-- ==== Sys2Proof/WellFormed.lean ====
section
/-!
DEFINITION. Well-formed commands: the operands that no sender outside the block can send are out.  One arm per constructor; `true` where
every operand of its type can come.
-/
namespace Sys2Proof

/-- A 14-bit code of a supply sense input (02 R51). -/
def sense (c : Nat) : Bool := decide (c < 16384)

/-- A junction temperature as `PWR.TEMP` codes it (02). -/
def tempOk (t : Nat) : Bool := decide (t < 4096)

/-- Damaged places of a galley line: 72 bytes of its codeword and three tag copies (06 R156, R157). -/
def damageOk (d : Damage) : Bool := d.all (fun e => e.2.all (fun p => decide (p.1 < 75)))

/-- A read of `n` bytes answered in full, or failed. -/
def readOf (n : Nat) (r : HostRead) : Bool :=
  match r with
  | .data b => b.length == n
  | .failed b _ => decide (b.length ≤ n)

/-- A read of at least `n` bytes answered in full, or failed: an entry comes with its descriptor list (09 R236). -/
def readFrom (n : Nat) (r : HostRead) : Bool :=
  match r with
  | .data b => decide (n ≤ b.length)
  | .failed _ _ => true

/-- A module has four root copies of two slots and numbers its dies apart (10 R262, R278). -/
def moduleOk (m : Module) : Bool :=
  m.roots.length == 4 && m.roots.all (fun r => r.length == 2) && m.dies.all (fun d => decide (d.num < 512)) &&
    (m.dies.map Die.num).eraseDups.length == m.dies.length

/-- The command can be sent. -/
def Instr.wf (i : Instr) : Bool :=
  match i with
  | .registerWrite _ addr _ hi => addr % (if hi.isSome then 8 else 4) == 0
  | .eventBitClear _ addr _ => addr % 4 == 0
  | .read64bitLowWord _ addr wide => addr % (if wide then 8 else 4) == 0
  | .configRequest _ off _ => off % 4 == 0 && decide (off < 4096)
  | .topModeWrite _ => true
  | .unitEnableWrite _ _ => true
  | .unitStartupComplete _ => true
  | .unitDrainComplete _ => true
  | .unitReset _ => true
  | .unitResetDrainTimeout => true
  | .powerOnReset => true
  | .porRelease _ _ _ => true
  | .perstNAssert => true
  | .sysRstNAssert => true
  | .resetDeassert _ _ _ => true
  | .hotReset => true
  | .flrFunction0 => true
  | .flrFunction1 => true
  | .pllLock _ => true
  | .pllLossOfLock _ => true
  | .lanePllLoss _ => true
  | .refclkLost => true
  | .aosLockstepMismatch => true
  | .mc0HeartbeatTimeout => true
  | .supplyFailDeclared vbus holdup ibus => sense vbus && sense holdup && sense ibus
  | .supplyWarnDeclared vbus => sense vbus
  | .supplyWarnClear vbus => sense vbus
  | .supplyReturned vbus holdup ibus => sense vbus && sense holdup && sense ibus
  | .holdupReserveReached holdup => sense holdup
  | .chrysalisSaveComplete => true
  | .holdupBelowMinimum holdup => sense holdup
  | .pwrBusThreshWrite _ => true
  | .writeBufferSpaceFreed _ _ _ => true
  | .tWarnReached temp => tempOk temp
  | .tWarnClear temp => tempOk temp
  | .tShutReached temp => tempOk temp
  | .tShutDeferralEnd => true
  | .tTrip temp => tempOk temp
  | .thermalResetRelease temp _ _ => tempOk temp
  | .rxBlockLock _ => true
  | .receiveInvalidSyncHeader _ _ _ _ => true
  | .hiBerClear _ => true
  | .receiveIdle _ _ _ => true
  | .receiveAlign _ _ _ => true
  | .receiveFs _ _ _ => true
  | .fsSkewTimeout _ => true
  | .receiveLs _ _ _ => true
  | .receiveDataBlock _ _ _ => true
  | .receiveFe _ _ _ => true
  | .frameTimeout _ => true
  | .receiveMk _ _ _ => true
  | .receiveTrain _ _ _ => true
  | .laneDrainTimeout _ => true
  | .lanePortCtlWrite _ _ => true
  | .laneEgressChange _ _ => true
  | .laneRetrain _ => true
  | .trainingBurstEnd _ => true
  | .laneCntClr _ => true
  | .prbsTxEnable _ => true
  | .prbsRxEnable _ => true
  | .transmitAlign _ => true
  | .headTransmitLine _ _ line => decide (line < 32768)
  | .pairingLaneDown _ _ => true
  | .triggerEdge _ _ => true
  | .triggerQualifyingEvent _ => true
  | .formeComplete _ => true
  | .colophonRecordReceived _ => true
  | .colophonRecordTimeout _ => true
  | .certTimeReturned => true
  | .capConfigWrite addr _ => addr % 4 == 0
  | .capDisable => true
  | .capCntClr => true
  | .compositorTakeSort => true
  | .assemblyReadComplete _ damaged => damaged.all (fun i => decide (i < 4096))
  | .sortCoded _ => true
  | .compositorMaskWrite _ _ => true
  | .cmpCntClr => true
  | .codedSortDelivery => true
  | .drainThrottleRelease => true
  | .backgroundInitGranule => true
  | .patrolScrubRead dmg => damageOk dmg
  | .galErrorLogFree _ => true
  | .galArbWmWrite _ => true
  | .galCntClr => true
  | .selfRefreshExit => true
  | .takeRecovery dmg => damageOk dmg
  | .pairRoleEvaluation _ => true
  | .pairClaimResample _ => true
  | .peerHigh => true
  | .epochSend => true
  | .receiveEpochEnd _ _ => true
  | .receivePairHeartbeat _ _ _ => true
  | .pairHeartbeatSend _ => true
  | .epochAckTimeout => true
  | .pairLeavingEnd => true
  | .pairCntClr => true
  | .linkTrained speed width _ _ => decide (1 ≤ speed) && decide (speed ≤ 6) && [1, 2, 4, 8, 16].contains width
  | .bar0AccessBadShape _ _ addr => decide (addr < 0x4000000)
  | .bar2Read _ _ dmg => damageOk dmg
  | .bar2Write _ _ _ dmg => damageOk dmg
  | .resizableBarWrite _ => true
  | .xwinEnable w => decide (w < 16)
  | .msixPendingSend f vec => decide (vec < (if f.val = 0 then 2048 else 8))
  | .poisonedTlpReceived _ _ => true
  | .completionTimeout tag => decide (tag < 16384)
  | .lateCompletion tag => decide (tag < 16384)
  | .internalDatapathError _ => true
  | .containmentFreeze _ => true
  | .containmentRelease _ _ => true
  | .surpriseLinkDown => true
  | .d3hotEntry _ => true
  | .d0Return _ => true
  | .busMasterEnableClear _ => true
  | .busMasterEnableSet _ => true
  | .pcieCntClr => true
  | .doorbellScan => true
  | .summaryLineReceived r => readOf 64 r
  | .doorbellLineReceived _ r => readOf 64 r
  | .hqWake _ => true
  | .cqHeadDoorbellReceived _ r => readOf 4 r
  | .submissionEntryFetch => true
  | .submissionEntryReceived _ slot r => decide (slot < 65536) && readFrom 64 r
  | .cqCoalesceExpiry _ => true
  | .sqResume _ _ => true
  | .hqCntClr => true
  | .write _ _ _ => true
  | .read _ _ => true
  | .flush _ => true
  | .discard _ _ => true
  | .atomicWrite _ _ _ => true
  | .arm _ => true
  | .stop _ => true
  | .release _ => true
  | .releaseHeldComplete _ => true
  | .exportTake _ dmg _ _ => damageOk dmg
  | .galleyRead _ dmg => damageOk dmg
  | .egressPlay _ dmg => damageOk dmg
  | .discLoad _ => true
  | .discEject _ => true
  | .archiveWrite _ _ _ _ => true
  | .archiveRead _ _ => true
  | .sealImago _ => true
  | .archiveVerify _ _ => true
  | .keyLoad _ _ => true
  | .keyClear _ => true
  | .cipher _ _ => true
  | .mac _ _ => true
  | .attest _ => true
  | .abort _ => true
  | .logRead _ => true
  | .featureGet _ => true
  | .featureSet _ => true
  | .ringCreate _ => true
  | .ringDelete _ => true
  | .ringResume _ => true
  | .sanitize _ => true
  | .format _ => true
  | .certRead _ => true
  | .sanitizeResume => true
  | .magazineInserted m => moduleOk m
  | .magazineRemoved => true
  | .mountStart _ => true
  | .mountComplete => true
  | .bufferUnitCommit _ dmg => damageOk dmg
  | .nandProgramComplete _ => true
  | .programEraseFail _ _ _ => true
  | .fold _ _ _ => true
  | .blockRefresh _ _ _ => true
  | .patrolRead _ _ => true
  | .rootWrite => true
  | .channelRetrain _ rate => decide (rate < 8)
  | .backgroundErase _ => true
  | .magDisable => true
  | .magCntClr => true
  | .mapCacheAccess _ _ size w _ _ => decide (0 < size) && (match w with | some b => b.length == size | none => true)
  | .mapFillComplete _ => true
  | .mapFillRetry _ => true
  | .mapDirtyClean _ => true
  | .mapInvalidationComplete => true
  | .mapWaymaskWrite _ _ => true
  | .mapCntClr => true
  | .pilotLock => true
  | .pilotLockLoss => true
  | .samDetected _ _ _ => true
  | .laserFault _ => true
  | .laserPowerOn => true
  | .proofRowVerdict _ row _ _ => decide (row < 320)
  | .folioProofVerdict _ => true
  | .writeFault beams => !beams.isEmpty && beams.all (fun b => decide (b < 16))
  | .writeFaultRecovery _ => true
  | .folioReadRetry _ => true
  | .ochDisable => true
  | .ochCntClr => true
  | .loopAcquireStart _ => true
  | .loopLocked _ _ => true
  | .loopHoldEntry _ => true
  | .loopHoldExit _ => true
  | .loopHoldTimeout _ => true
  | .loopLoss _ => true
  | .acquisitionTimeout _ => true
  | .loopCommit _ => true
  | .coilReversal _ _ => true
  | .coilDwellExpiry _ => true
  | .coilCfgWrite _ _ => true
  | .layerJumpStart _ => true
  | .jumpKickEnd => true
  | .jumpScurvePeak => true
  | .jumpBrakeEnd => true
  | .jumpComplete layer => decide (layer < 12)
  | .jumpTimeout layer => decide (layer < 12)
  | .ffBankSwap _ => true
  | .ffSwapApply _ => true
  | .governorUpdate vbus ibus => sense vbus && sense ibus
  | .governorRise => true
  | .governorThresholdWrite _ _ => true
  | .saturationFault _ => true
  | .serviceModeEnable _ => true
  | .serviceInputLost _ => true
  | .srvDisable => true
  | .srvCntClr => true
  | .spindleStart _ => true
  | .spindleFreqLock => true
  | .spindlePhaseAcquire => true
  | .spindlePhaseLock => true
  | .spindlePhaseLoss => true
  | .spindleZoneChange _ => true
  | .spindleBrakeRegen => true
  | .spindleBrakeShort speed => decide (speed < 65536)
  | .spindleStopped => true
  | .spindleServiceEnable _ _ => true
  | .currentPredictionLimit => true
  | .kineticEnergyUpdate speed => decide (speed < 65536)
  | .seek _ _ => true
  | .sweep _ _ => true
  | .axisStop _ _ => true
  | .axisResume _ _ => true
  | .home _ _ => true
  | .park _ _ => true
  | .axisMoveComplete _ _ => true
  | .axisStandstill _ => true
  | .homeSwitchEdge _ _ => true
  | .homeFail _ _ => true
  | .exchangeStepTimeout => true
  | .discSenseChange _ => true
  | .discReturnAfterReset => true
  | .vdrvUndervoltage => true
  | .vdrvRecovery => true
  | .motPwmWrite _ => true
  | .motDisable => true
  | .motCntClr => true
  | .enginePieceDispatch _ => true
  | .enginePieceComplete _ => true
  | .trngWindowFail _ => true
  | .secCntClr => true
  | .colophonPowerOnReset => true
  | .colophonStartupComplete _ => true
  | .colophonDisable => true
  | .disciplineGate _ _ => true
  | .ppsEdge _ _ => true
  | .ppsLoss => true
  | .holdoverExpiry => true
  | .todArm => true
  | .frameStrobe => true
  | .tdcEdge _ _ _ => true
  | .takeOpenMessage => true
  | .membershipDecision => true
  | .takeCloseMessage => true
  | .colophonHeartbeatSend => true
  | .colophonLinkLost => true
  | .authProvision => true
  | .changeGo _ _ => true
  | .colCntClr => true
  | .efcKeyWrite _ _ => true
  | .program _ _ => true
  | .sectorErase _ _ => true
  | .otpProgram _ _ => true
  | .blankCheck _ _ => true
  | .efcOperationComplete _ => true
  | .efcEraseSuspend _ => true
  | .efcWindowRead _ addr len _ => decide (0x2000000 ≤ addr) && decide (addr + len ≤ 0x4000000) && (len == 4 || len == 8) && addr % len == 0
  | .efcWindowWrite _ addr _ => decide (0x2000000 ≤ addr) && decide (addr < 0x4000000)
  | .efcEccLogFree _ => true
  | .efcAbortAddrClr _ => true
  | .efcCntClr => true
  | .journalAppend journal _ _ => decide (1 ≤ journal) && decide (journal ≤ 4)
  | .coreLockup _ cause _ => decide (cause < 256)
  | .coreWatchdogTimeout _ _ => true
  | .coreRestart _ _ _ => true
  | .coreFirstHeartbeat _ _ _ => true
  | .coreSleep _ => true
  | .colophonCoreLockup => true
  | .mailboxWrite _ _ _ => true
  | .mailboxRead _ _ => true
  | .aosNoticePost => true
  | .quoinTake _ _ => true
  | .quoinRelease _ _ => true
  | .mbxCntClr => true
  | .calTemperatureCheck temps => temps.length == 6 && temps.all tempOk
  | .calRunRequest _ => true
  | .calRunStart => true
  | .calRunComplete _ => true
  | .calSlewStep _ => true
  | .calValueWrite addr _ => addr % 4 == 0
  | .tapReset => true
  | .bypass _ => true
  | .idcode _ => true
  | .samplePreload _ _ => true
  | .extest _ => true
  | .clamp _ => true
  | .highz _ => true
  | .colVddReturn => true
  | .cartPresentChange cart => (match cart with | some c => c.length == 12 | none => true)
  | .serviceInputReturn _ n => decide (n < 16384)
  | .loopSample _ _ => true
  | .pwmPeriod _ => true
  | .triggerLevelInactive _ => true
  | .garbageCollection _ _ _ => true

end Sys2Proof
end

- **What is needed**
Take the entries above and copy them exactly from the first line through the line with "def sense (c"; leave out every line after it.

- **Reply**
-- ==== Sys2Proof/WellFormed.lean ====
section
/-!
DEFINITION. Well-formed commands: the operands that no sender outside the block can send are out.  One arm per constructor; `true` where
every operand of its type can come.
-/
namespace Sys2Proof

/-- A 14-bit code of a supply sense input (02 R51). -/
def sense (c : Nat) : Bool := decide (c < 16384)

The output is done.